**PROBLEM STATEMENT:** From the listing below, set down exactly the lines between the one holding "a.getLsbD k = false" and the one holding "let code := w.md.toNat % 8", inclusive. No other line is wanted.

════════════════

-- ==== Sys2Proof/Certificates/Slice0/Obligations.lean ====
section
/-! DEFINITION. The statements for the provers. `Says.…` are the parts that an obligation joins. -/
open Sys2Proof Sys2Proof.Machine

/-- A step on a queue with a command in front performs that command on the state with the rest of the queue; on an empty queue the device
idles, and one nanosecond passes (the model's choice, notes/assumptions/2.md). -/
def Obligations.StepRunsFrontCommand : Prop :=
  (∀ (c : Instr) (rest : List Instr) (s : State), s.pending = c :: rest → step s = exec c { s with pending := rest })
  ∧ ∀ s : State, s.pending = [] → step s = .next { s with now := s.now + 1 }

/-- The device right after reset (R8, R18, R227, R245, R273, R277, R307, R336, R426, R445): every register of the map reads its reset value; no
context, queue, job, fence, source or trigger is in use; no page is granted and no key held; every link is down; every domain is in Run;
logical core n is physical core n, and cores 32-35 are spare.
It rests on the model's own choices and readings in notes/assumptions/3.md, notes/assumptions/7.md. -/
def Obligations.ResetState : Prop :=
  let s := State.reset
  (∀ page off, rget s page off = resetOf page off)
  ∧ s.pending = [] ∧ s.contexts = [] ∧ s.queues = [] ∧ s.jobs = [] ∧ s.grants = [] ∧ s.keys = 0 ∧ s.trained = 0
  ∧ (∀ k, tfind s.fences k = none) ∧ (∀ n, srcKind (sourceOf s n) = 0) ∧ (∀ t, tgArmed (trigOf s t) = false)
  ∧ (∀ n, (linkOf s n).state = lkDown) ∧ (∀ d, (domOf s d).state = 0)
  ∧ (∀ L, L < 32 → physOf s L = some L ∧ (roleOf s L).role = 0) ∧ (∀ p, 32 ≤ p → p < 36 → logicalOf s p = none ∧ (roleOf s p).role = 1)
  ∧ (∀ p g, groupOf s p g = none) ∧ Memory.wf s.mem = true

/-- Every well-formed command is performed: the machine answers a next state for it in every state. Another command stops with a fault that
says that a unit it names does not exist, and no command is ever refused.
It rests on the model's own choices and readings in notes/assumptions/4.md, notes/assumptions/5.md, notes/assumptions/9.md. -/
def Obligations.EveryCommandAnswers : Prop :=
  ∀ (i : Instr) (s : State), (i.wf = true → ∃ t, exec i s = .next t) ∧ ((∃ t, exec i s = .next t) ∨ exec i s = .fault .absentUnit)

/-- Memory keeps its canonical form: strictly rising addresses and no entry that equals what an unlisted byte reads as. Every step of every
state whose memory is in that form leaves it in that form, whatever the waiting commands are.
It rests on the model's own choices and readings in notes/assumptions/3.md, notes/assumptions/4.md. -/
def Obligations.StepKeepsMemoryCanonical : Prop :=
  ∀ s t : State, Memory.wf s.mem = true → step s = .next t → Memory.wf t.mem = true

/-- The scalar operations of Table 05-9 on operands a and b: s[d] takes the named result, once for the group, and the instruction
changes nothing else. Operand b is s[b], or the sign-extended IMM19 with IMM = 1. -/
def Says.ScalarArithmetic : Prop :=
  ∀ (s : State) (p g : Nat) (w : InsnWord) (i : Iss), Issued s p g w sbinLegal i →
    let a := sGet i.gr w.a.toNat
    let b := if mIMM w then BitVec.ofInt 64 (mIMM19 w) else sGet i.gr w.b.toNat
    let n := b.toNat % 64
    let writes := fun c v => WritesScalar (exec c s) s i w.d.toNat v
    writes (.sadd p g w) (a + b) ∧ writes (.ssub p g w) (a - b) ∧ writes (.smul p g w) (a * b)
    ∧ writes (.smulhs p g w) (BitVec.ofInt 64 (a.toInt * b.toInt / 2 ^ 64))
    ∧ writes (.smulhu p g w) (BitVec.ofNat 64 (a.toNat * b.toNat / 2 ^ 64))
    ∧ writes (.sdivs p g w) (if b = 0 then BitVec.ofInt 64 (-1) else BitVec.ofInt 64 (a.toInt.tdiv b.toInt))
    ∧ writes (.sdivu p g w) (if b = 0 then BitVec.ofNat 64 (2 ^ 64 - 1) else a / b)
    ∧ writes (.srems p g w) (if b = 0 then a else BitVec.ofInt 64 (a.toInt.tmod b.toInt))
    ∧ writes (.sremu p g w) (if b = 0 then a else a % b)
    ∧ writes (.sand p g w) (a &&& b) ∧ writes (.sor p g w) (a ||| b) ∧ writes (.sxor p g w) (a ^^^ b)
    ∧ writes (.sshl p g w) (a <<< n) ∧ writes (.sshr p g w) (a >>> n) ∧ writes (.ssra p g w) (a.sshiftRight n)
    ∧ writes (.smins p g w) (if b.slt a then b else a) ∧ writes (.smaxs p g w) (if a.slt b then b else a)
    ∧ writes (.sminu p g w) (if b.ult a then b else a) ∧ writes (.smaxu p g w) (if a.ult b then b else a)

/-- SPOPC counts the one bits of s[a]; SCLZ gives 64 for 0, and otherwise the number n of zeros above the highest one bit. -/
def Says.ScalarBitCounts : Prop :=
  ∀ (s : State) (p g : Nat) (w : InsnWord) (i : Iss), Issued s p g w sunLegal i →
    let a := sGet i.gr w.a.toNat
    WritesScalar (exec (.spopc p g w) s) s i w.d.toNat
      (BitVec.ofNat 64 ((List.range 64).filter fun k => a.getLsbD k).length)
    ∧ ∃ n, WritesScalar (exec (.sclz p g w) s) s i w.d.toNat (BitVec.ofNat 64 n)
      ∧ n ≤ 64 ∧ (n < 64 → a.getLsbD (63 - n) = true) ∧ ∀ k, k < 64 → 63 - k < n → a.getLsbD k = false

/-- SMOVI, SCATI, SBALLOT, VEXT and SRD: each writes its value into s[d] once. SRD reads the issue set, FRM, the core's clock count since
its placement into service, the device timestamp, the logical core, the slot, or the age (Table 05-10). -/
def Says.ScalarMoves : Prop :=
  ∀ (s : State) (p g : Nat) (w : InsnWord) (i : Iss),
    let writes := fun c v => WritesScalar (exec c s) s i w.d.toNat v
    (Issued s p g w smoviLegal i → writes (.smovi p g w) (BitVec.ofInt 64 w.md.toInt))
    ∧ (Issued s p g w scatiLegal i → writes (.scati p g w) ((sGet i.gr w.a.toNat <<< 24) ||| w.md.setWidth 64))
    ∧ (Issued s p g w sballotLegal i → writes (.sballot p g w) ((i.part &&& pGet i.gr w.a.toNat).setWidth 64))
    ∧ (Issued s p g w vextLegal i →
        writes (.vext p g w) (vGet i.gr w.a.toNat ((sGet i.gr w.b.toNat).toNat % 32)))
    ∧ (Issued s p g w srdLegal i →
        (w.md = 0 → writes (.srd p g w) (i.set.setWidth 64))
        ∧ (w.md = 1 → writes (.srd p g w) (i.gr.frm.setWidth 64))
        ∧ (w.md = 2 → writes (.srd p g w) (BitVec.ofNat 64 (coreTenths s p / 10)))
        ∧ (w.md = 3 → writes (.srd p g w) (BitVec.ofNat 64 s.now))
        ∧ (w.md = 4 → ∀ L, logicalOf s p = some L → writes (.srd p g w) (BitVec.ofNat 64 L))
        ∧ (w.md = 5 → writes (.srd p g w) (BitVec.ofNat 64 g))
        ∧ (w.md = 6 → writes (.srd p g w) (i.gr.age.setWidth 64)))

/-- SFRM writes a legal code into FRM when at least one thread participates; 0b000, 0b110 and 0b111 leave FRM and set INV in each
participating thread (R42). -/
def Says.RoundingFieldWrite : Prop :=
  ∀ (s : State) (p g : Nat) (w : InsnWord) (i : Iss), Issued s p g w sfrmLegal i →
    let code := w.md.toNat % 8
    Performs (exec (.sfrm p g w) s) fun t => ∃ x, Moved s t i x ∧ x.s = i.gr.s ∧ x.v = i.gr.v ∧ x.p = i.gr.p
      ∧ x.frm = (if 1 ≤ code ∧ code ≤ 5 ∧ i.part ≠ 0 then BitVec.ofNat 3 code else i.gr.frm)
      ∧ ∀ l, l < 32 → flagsGet x l
          = if i.part.getLsbD l ∧ ¬ (1 ≤ code ∧ code ≤ 5) then flagsGet i.gr l ||| 1 else flagsGet i.gr l

/-- SCMP and the predicate instructions write p[d] of the participating threads only (R156). The six codes of SCMP compare for equal, not
equal, signed less, signed less or equal, unsigned less, unsigned less or equal (Table 05-11). -/
def Says.PredicateWrites : Prop :=
  ∀ (s : State) (p g : Nat) (w : InsnWord) (i : Iss),
    let writes := fun c v => WritesPredicate (exec c s) s i w.d.toNat v
    let pa := pGet i.gr w.a.toNat
    let pb := pGet i.gr w.b.toNat
    (Issued s p g w scmpLegal i →
      let a := sGet i.gr w.a.toNat
      let b := if mIMM w then BitVec.ofInt 64 (mIMM19 w) else sGet i.gr w.b.toNat
      let all : Bool → Mask := fun c => if c then BitVec.allOnes 32 else 0
      (mCOND w = 0 → writes (.scmp p g w) (all (a == b))) ∧ (mCOND w = 1 → writes (.scmp p g w) (all (a != b)))
      ∧ (mCOND w = 2 → writes (.scmp p g w) (all (a.slt b))) ∧ (mCOND w = 3 → writes (.scmp p g w) (all (a.sle b)))
      ∧ (mCOND w = 4 → writes (.scmp p g w) (all (a.ult b))) ∧ (mCOND w = 5 → writes (.scmp p g w) (all (a.ule b))))
    ∧ (Issued s p g w pbinLegal i → writes (.pand p g w) (pa &&& pb) ∧ writes (.por p g w) (pa ||| pb) ∧ writes (.pxor p g w) (pa ^^^ pb))
    ∧ (Issued s p g w pnotLegal i → writes (.pnot p g w) (~~~ pa))
    ∧ (Issued s p g w pmovsLegal i → writes (.pmovs p g w) ((sGet i.gr w.a.toNat).setWidth 32))

/-- The scalar and predicate instructions: result, destination and frame.
It rests on the model's own choices and readings in notes/assumptions/20.md. -/
def Obligations.ScalarInstructions : Prop := Says.ScalarArithmetic ∧ Says.ScalarBitCounts ∧ Says.ScalarMoves ∧ Says.RoundingFieldWrite ∧ Says.PredicateWrites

════════════════

**EXERCISE ANSWER:**
      ∧ n ≤ 64 ∧ (n < 64 → a.getLsbD (63 - n) = true) ∧ ∀ k, k < 64 → 63 - k < n → a.getLsbD k = false

/-- SMOVI, SCATI, SBALLOT, VEXT and SRD: each writes its value into s[d] once. SRD reads the issue set, FRM, the core's clock count since
its placement into service, the device timestamp, the logical core, the slot, or the age (Table 05-10). -/
def Says.ScalarMoves : Prop :=
  ∀ (s : State) (p g : Nat) (w : InsnWord) (i : Iss),
    let writes := fun c v => WritesScalar (exec c s) s i w.d.toNat v
    (Issued s p g w smoviLegal i → writes (.smovi p g w) (BitVec.ofInt 64 w.md.toInt))
    ∧ (Issued s p g w scatiLegal i → writes (.scati p g w) ((sGet i.gr w.a.toNat <<< 24) ||| w.md.setWidth 64))
    ∧ (Issued s p g w sballotLegal i → writes (.sballot p g w) ((i.part &&& pGet i.gr w.a.toNat).setWidth 64))
    ∧ (Issued s p g w vextLegal i →
        writes (.vext p g w) (vGet i.gr w.a.toNat ((sGet i.gr w.b.toNat).toNat % 32)))
    ∧ (Issued s p g w srdLegal i →
        (w.md = 0 → writes (.srd p g w) (i.set.setWidth 64))
        ∧ (w.md = 1 → writes (.srd p g w) (i.gr.frm.setWidth 64))
        ∧ (w.md = 2 → writes (.srd p g w) (BitVec.ofNat 64 (coreTenths s p / 10)))
        ∧ (w.md = 3 → writes (.srd p g w) (BitVec.ofNat 64 s.now))
        ∧ (w.md = 4 → ∀ L, logicalOf s p = some L → writes (.srd p g w) (BitVec.ofNat 64 L))
        ∧ (w.md = 5 → writes (.srd p g w) (BitVec.ofNat 64 g))
        ∧ (w.md = 6 → writes (.srd p g w) (i.gr.age.setWidth 64)))

/-- SFRM writes a legal code into FRM when at least one thread participates; 0b000, 0b110 and 0b111 leave FRM and set INV in each
participating thread (R42). -/
def Says.RoundingFieldWrite : Prop :=
  ∀ (s : State) (p g : Nat) (w : InsnWord) (i : Iss), Issued s p g w sfrmLegal i →
    let code := w.md.toNat % 8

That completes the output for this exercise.